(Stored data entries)

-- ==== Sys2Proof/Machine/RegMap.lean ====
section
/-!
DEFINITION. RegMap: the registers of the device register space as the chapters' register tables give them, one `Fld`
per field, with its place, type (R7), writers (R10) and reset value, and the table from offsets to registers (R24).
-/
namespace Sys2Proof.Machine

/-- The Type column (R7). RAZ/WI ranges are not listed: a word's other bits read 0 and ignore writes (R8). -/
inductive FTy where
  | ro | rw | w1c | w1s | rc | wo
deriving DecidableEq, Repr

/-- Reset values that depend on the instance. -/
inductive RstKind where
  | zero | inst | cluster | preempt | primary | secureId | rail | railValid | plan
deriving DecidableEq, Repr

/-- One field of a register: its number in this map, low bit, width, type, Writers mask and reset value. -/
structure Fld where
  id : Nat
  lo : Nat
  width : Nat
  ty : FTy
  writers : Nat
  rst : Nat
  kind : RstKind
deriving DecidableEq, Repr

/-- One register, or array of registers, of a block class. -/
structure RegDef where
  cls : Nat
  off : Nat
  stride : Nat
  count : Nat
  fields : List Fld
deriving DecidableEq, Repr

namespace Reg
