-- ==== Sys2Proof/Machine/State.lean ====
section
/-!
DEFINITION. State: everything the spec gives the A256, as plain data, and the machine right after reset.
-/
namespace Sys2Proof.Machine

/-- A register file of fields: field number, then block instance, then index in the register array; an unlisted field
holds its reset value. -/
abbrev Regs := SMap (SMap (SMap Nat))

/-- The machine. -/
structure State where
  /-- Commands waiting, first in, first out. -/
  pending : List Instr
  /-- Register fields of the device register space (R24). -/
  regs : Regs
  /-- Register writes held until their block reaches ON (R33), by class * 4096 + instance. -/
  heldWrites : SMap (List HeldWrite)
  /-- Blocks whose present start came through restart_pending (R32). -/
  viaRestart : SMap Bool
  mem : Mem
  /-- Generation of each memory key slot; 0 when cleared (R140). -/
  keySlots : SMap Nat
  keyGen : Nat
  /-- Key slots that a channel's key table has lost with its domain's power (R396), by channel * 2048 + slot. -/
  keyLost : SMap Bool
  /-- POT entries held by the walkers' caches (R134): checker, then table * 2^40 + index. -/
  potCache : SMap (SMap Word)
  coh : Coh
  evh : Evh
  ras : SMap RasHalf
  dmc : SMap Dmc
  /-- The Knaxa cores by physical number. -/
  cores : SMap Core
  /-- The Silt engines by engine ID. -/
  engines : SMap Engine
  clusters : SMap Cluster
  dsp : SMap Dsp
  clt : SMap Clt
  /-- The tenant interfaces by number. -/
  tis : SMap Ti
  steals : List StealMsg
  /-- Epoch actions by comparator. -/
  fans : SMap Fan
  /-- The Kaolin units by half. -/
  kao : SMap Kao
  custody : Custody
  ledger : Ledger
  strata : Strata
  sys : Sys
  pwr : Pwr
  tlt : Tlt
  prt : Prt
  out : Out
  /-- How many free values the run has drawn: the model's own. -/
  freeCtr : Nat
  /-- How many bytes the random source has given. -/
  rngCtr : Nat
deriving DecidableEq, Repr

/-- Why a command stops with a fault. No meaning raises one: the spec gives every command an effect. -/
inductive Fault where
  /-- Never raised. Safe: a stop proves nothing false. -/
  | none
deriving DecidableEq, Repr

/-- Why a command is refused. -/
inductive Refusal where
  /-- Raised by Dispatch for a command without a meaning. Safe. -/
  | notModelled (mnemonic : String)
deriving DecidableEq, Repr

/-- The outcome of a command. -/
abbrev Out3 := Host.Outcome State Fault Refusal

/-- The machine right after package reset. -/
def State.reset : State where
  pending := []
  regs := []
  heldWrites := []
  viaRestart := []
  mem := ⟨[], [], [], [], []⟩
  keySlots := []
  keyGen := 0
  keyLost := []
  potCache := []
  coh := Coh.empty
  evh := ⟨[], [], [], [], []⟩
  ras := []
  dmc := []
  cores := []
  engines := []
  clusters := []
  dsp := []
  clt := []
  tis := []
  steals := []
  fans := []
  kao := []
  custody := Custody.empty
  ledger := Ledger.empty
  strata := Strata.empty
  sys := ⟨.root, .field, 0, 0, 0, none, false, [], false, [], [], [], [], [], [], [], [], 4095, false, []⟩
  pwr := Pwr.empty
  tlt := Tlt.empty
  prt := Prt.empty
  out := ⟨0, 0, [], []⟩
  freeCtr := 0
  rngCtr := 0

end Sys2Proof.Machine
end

**WORK INSTRUCTION**
Give again exactly, and only, the lines above starting at the one with "namespace Reg" and ending at the one with "The machine. -/".

**EXERCISE SOLUTION**
namespace Reg
-- ==== Sys2Proof/Machine/State.lean ====
section
/-!
DEFINITION. State: everything the spec gives the A256, as plain data, and the machine right after reset.
-/
namespace Sys2Proof.Machine

/-- A register file of fields: field number, then block instance, then index in the register array; an unlisted field
holds its reset value. -/
abbrev Regs := SMap (SMap (SMap Nat))

/-- The machine. -/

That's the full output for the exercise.